Despite a brief rally on Tuesday, European stocks have fallen steeply during Wednesday trading, with the STOXX Europe 600 falling 3.2 percent to 322.29 percent, the lowest the market has gone since October 2014, according to MarketWatch.

The renewed decline in the market reflects the underlying fear of investors as the global economy reels from declines in the energy sectors.
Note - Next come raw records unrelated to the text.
theorem modEntry_kept {r : State} {s : State} {gid : Nat} {e : Nat} {f : RSEntry → RSEntry} (h₀ : Kept r s) : Kept r (modEntry s gid e f) := by
  unfold modEntry
  repeat' first
    | with_reducible assumption
    | with_reducible first
      | apply State.modGroup_kept
      | apply Kept.foldl
    | intro _
    | dsimp only
    | split
    | with_reducible apply Kept.with_

theorem execVersionFetch_kept {r : State} {o : Nat} {e : Nat} {s : State} (h₀ : Kept r s) : OutK r (execVersionFetch o e s) := by
  unfold execVersionFetch
  repeat' first
    | with_reducible assumption
    | with_reducible first
      | refine PairK.fst (bgXlate_kept ?_)
      | refine PairK.fst (retained_kept ?_)
      | apply bgXlate_kept
      | apply readSeen_kept
      | apply bgFault_kept
      | apply l1Fill_kept
      | apply retained_kept
      | apply modEntry_kept
      | apply fetchEnd_kept
      | apply OutK.of
      | apply OutK.fault
      | apply PairK.of
      | refine PairK.get (by with_reducible assumption) ?_
      | apply Kept.foldl
    | intro _
    | dsimp only
    | split
    | with_reducible apply Kept.with_

theorem execBstat_kept {r s : State} {a b k : Nat} (h₀ : Kept r s) : OutK r (execBstat a b k s) := by
  unfold execBstat
  refine gated_kept h₀ fun g p s1 h1 => ?_
  split
  · exact afterFetch_kept h1 fun t ht => advance_kept (State.wS_kept ht)
  · exact advance_kept (State.wS_kept h1)

theorem recXlate_kept {r : State} {s : State} {core : Nat} {c : Nat} {va : Nat} {n : Need} (h₀ : Kept r s) : PairK r (recXlate s core c va n) := by
  unfold recXlate
  repeat' first
    | with_reducible assumption
    | with_reducible first
      | refine PairK.fst (bgXlate_kept ?_)
      | apply bgXlate_kept
      | apply PairK.of
      | refine PairK.get (by with_reducible assumption) ?_
      | apply Kept.foldl
    | intro _
    | dsimp only
    | split
    | with_reducible apply Kept.with_

theorem recPut_kept {r : State} {s : State} {core : Nat} {va : Nat} {k1 : Nat} {k2 : Nat} {i : Nat} {bs : List Byte} (h₀ : Kept r s) : Kept r (recPut s core va k1 k2 i bs) := by
  unfold recPut
  repeat' first
    | with_reducible assumption
    | with_reducible first
      | apply homeWrite_kept
      | apply Kept.foldl
    | intro _
    | dsimp only
    | split
    | with_reducible apply Kept.with_

theorem recState_kept {r : State} {s : State} {core : Nat} {c : Nat} {va : Nat} {st : FrameSt} (h₀ : Kept r s) : Kept r (recState s core c va st) := by
  unfold recState
  repeat' first
    | with_reducible assumption
    | with_reducible first
      | refine PairK.fst (bgNow_kept ?_)
      | apply bgNow_kept
      | apply homeWrite_kept
      | apply PairK.of
      | refine PairK.get (by with_reducible assumption) ?_
      | apply Kept.foldl
    | intro _
    | dsimp only
    | split
    | with_reducible apply Kept.with_

theorem modFrame_kept {r : State} {s : State} {gid : Nat} {addr : Nat} {f : Frame → Frame} (h₀ : Kept r s) : Kept r (modFrame s gid addr f) := by
  unfold modFrame
  repeat' first
    | with_reducible assumption
    | with_reducible first
      | apply State.modGroup_kept
      | apply Kept.foldl
    | intro _
    | dsimp only
    | split
    | with_reducible apply Kept.with_

theorem findFree_kept {r s : State} {core c n i : Nat} {g : Group} (h₀ : Kept r s) :
    PairK r (findFree core c g n i s) := by
  induction n generalizing s i with
  | zero => exact PairK.of h₀
  | succ n ih =>
    unfold findFree
    dsimp only
    split
    · next s1 k e =>
      have h1 := PairK.get e (bgXlate_kept h₀)
      split
      · exact PairK.of h1
      · exact ih h1
    · next s1 e => exact ih (PairK.get e (bgXlate_kept h₀))
    · next s1 k e => exact PairK.of (PairK.get e (bgXlate_kept h₀))
    · next s1 e => exact PairK.of (PairK.get e (bgXlate_kept h₀))
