@[simp] theorem State.modPathAt_mem (s : State) (gid slot : Nat) (f : Path → Path) : (s.modPathAt gid slot f).mem = s.mem := rfl
@[simp] theorem State.modPathAt_cycles (s : State) (gid slot : Nat) (f : Path → Path) : (s.modPathAt gid slot f).cycles = s.cycles := rfl
@[simp] theorem State.modPathAt_clocks (s : State) (gid slot : Nat) (f : Path → Path) : (s.modPathAt gid slot f).clocks = s.clocks := rfl
@[simp] theorem State.modPathAt_clkBase (s : State) (gid slot : Nat) (f : Path → Path) : (s.modPathAt gid slot f).clkBase = s.clkBase := rfl
@[simp] theorem State.modPathAt_agenda (s : State) (gid slot : Nat) (f : Path → Path) : (s.modPathAt gid slot f).agenda = s.agenda := rfl
@[simp] theorem State.modPathAt_fresh (s : State) (gid slot : Nat) (f : Path → Path) : (s.modPathAt gid slot f).fresh = s.fresh := rfl
@[simp] theorem State.modPathAt_nextId (s : State) (gid slot : Nat) (f : Path → Path) : (s.modPathAt gid slot f).nextId = s.nextId := rfl
@[simp] theorem State.modPathAt_iss (s : State) (gid slot : Nat) (f : Path → Path) : (s.modPathAt gid slot f).iss = s.iss := rfl
@[simp] theorem State.modPathAt_pipeHold (s : State) (gid slot : Nat) (f : Path → Path) : (s.modPathAt gid slot f).pipeHold = s.pipeHold := rfl
@[simp] theorem State.modPathAt_pipe (s : State) (gid slot : Nat) (f : Path → Path) : (s.modPathAt gid slot f).pipe = s.pipe := rfl
@[simp] theorem State.modPathAt_boot (s : State) (gid slot : Nat) (f : Path → Path) : (s.modPathAt gid slot f).boot = s.boot := rfl
@[simp] theorem State.modPathAt_power (s : State) (gid slot : Nat) (f : Path → Path) : (s.modPathAt gid slot f).power = s.power := rfl
@[simp] theorem State.modPathAt_host (s : State) (gid slot : Nat) (f : Path → Path) : (s.modPathAt gid slot f).host = s.host := rfl
@[simp] theorem State.modPathAt_staged (s : State) (gid slot : Nat) (f : Path → Path) : (s.modPathAt gid slot f).staged = s.staged := rfl
@[simp] theorem State.modPathAt_booting (s : State) (gid slot : Nat) (f : Path → Path) : (s.modPathAt gid slot f).booting = s.booting := rfl
@[simp] theorem State.modPathAt_image (s : State) (gid slot : Nat) (f : Path → Path) : (s.modPathAt gid slot f).image = s.image := rfl
@[simp] theorem State.modPathAt_queues (s : State) (gid slot : Nat) (f : Path → Path) : (s.modPathAt gid slot f).queues = s.queues := rfl
@[simp] theorem State.modPathAt_kernels (s : State) (gid slot : Nat) (f : Path → Path) : (s.modPathAt gid slot f).kernels = s.kernels := rfl
@[simp] theorem State.modPathAt_teams (s : State) (gid slot : Nat) (f : Path → Path) : (s.modPathAt gid slot f).teams = s.teams := rfl
@[simp] theorem State.modPathAt_cohorts (s : State) (gid slot : Nat) (f : Path → Path) : (s.modPathAt gid slot f).cohorts = s.cohorts := rfl
@[simp] theorem State.modPathAt_reqs (s : State) (gid slot : Nat) (f : Path → Path) : (s.modPathAt gid slot f).reqs = s.reqs := rfl
@[simp] theorem State.modPathAt_cores (s : State) (gid slot : Nat) (f : Path → Path) : (s.modPathAt gid slot f).cores = s.cores := rfl
@[simp] theorem State.modPathAt_quads (s : State) (gid slot : Nat) (f : Path → Path) : (s.modPathAt gid slot f).quads = s.quads := rfl
@[simp] theorem State.modPathAt_parts (s : State) (gid slot : Nat) (f : Path → Path) : (s.modPathAt gid slot f).parts = s.parts := rfl
@[simp] theorem State.modPathAt_dies (s : State) (gid slot : Nat) (f : Path → Path) : (s.modPathAt gid slot f).dies = s.dies := rfl
@[simp] theorem State.modPathAt_bounds (s : State) (gid slot : Nat) (f : Path → Path) : (s.modPathAt gid slot f).bounds = s.bounds := rfl
@[simp] theorem State.modPathAt_ctxs (s : State) (gid slot : Nat) (f : Path → Path) : (s.modPathAt gid slot f).ctxs = s.ctxs := rfl
@[simp] theorem State.modPathAt_ops (s : State) (gid slot : Nat) (f : Path → Path) : (s.modPathAt gid slot f).ops = s.ops := rfl
@[simp] theorem State.modPathAt_late (s : State) (gid slot : Nat) (f : Path → Path) : (s.modPathAt gid slot f).late = s.late := rfl
@[simp] theorem State.modPathAt_lines (s : State) (gid slot : Nat) (f : Path → Path) : (s.modPathAt gid slot f).lines = s.lines := rfl
@[simp] theorem State.modPathAt_torus (s : State) (gid slot : Nat) (f : Path → Path) : (s.modPathAt gid slot f).torus = s.torus := rfl
@[simp] theorem State.modPathAt_pages (s : State) (gid slot : Nat) (f : Path → Path) : (s.modPathAt gid slot f).pages = s.pages := rfl
@[simp] theorem State.modPathAt_memErrs (s : State) (gid slot : Nat) (f : Path → Path) : (s.modPathAt gid slot f).memErrs = s.memErrs := rfl
@[simp] theorem State.modPathAt_domain (s : State) (gid slot : Nat) (f : Path → Path) : (s.modPathAt gid slot f).domain = s.domain := rfl
@[simp] theorem State.modPathAt_routing (s : State) (gid slot : Nat) (f : Path → Path) : (s.modPathAt gid slot f).routing = s.routing := rfl
@[simp] theorem State.modPathAt_linkNet (s : State) (gid slot : Nat) (f : Path → Path) : (s.modPathAt gid slot f).linkNet = s.linkNet := rfl
@[simp] theorem State.modPathAt_binds (s : State) (gid slot : Nat) (f : Path → Path) : (s.modPathAt gid slot f).binds = s.binds := rfl
@[simp] theorem State.modPathAt_linkDown (s : State) (gid slot : Nat) (f : Path → Path) : (s.modPathAt gid slot f).linkDown = s.linkDown := rfl
@[simp] theorem State.modPathAt_reports (s : State) (gid slot : Nat) (f : Path → Path) : (s.modPathAt gid slot f).reports = s.reports := rfl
Among the shares that suffered on Wednesday, it was the financial, oil and gas shares that lost the most.

The results of Wednesday's trading stand in stark contrast to the market's performance on Tuesday, when the pan-European STOXX 600 finished over 1 percent higher, which was primarily attributed to the release of Chinese data that came in line with the expectation of financial analysts, reported CNBC News.

With the oil market still neck-deep in crisis due to oversupply and weak demand, it is not only the STOXX 600 that took a blow, with numerous indexes also registering a decline on Wednesday's trading.

The FTSEurofirst 300 slumped by 2.8 percent, the lowest it has gone since 2014. The Euro STOXX 50, the euro zone's blue-chip index, also fell by three percent, and Germany's DAX slid 2.6 percent, about 24 percent below a record high it registered last April, according to Reuters.

Andreas Clenow, a hedge fund trader and principal at ACIES Asset Management, believes that Europe's market would probably not exhibit any recovery within the next few months.

"I am quite pessimistic about the equity markets for the next two to three months. I do not see a 2008-style scenario, but I do see a bear market coming," he said.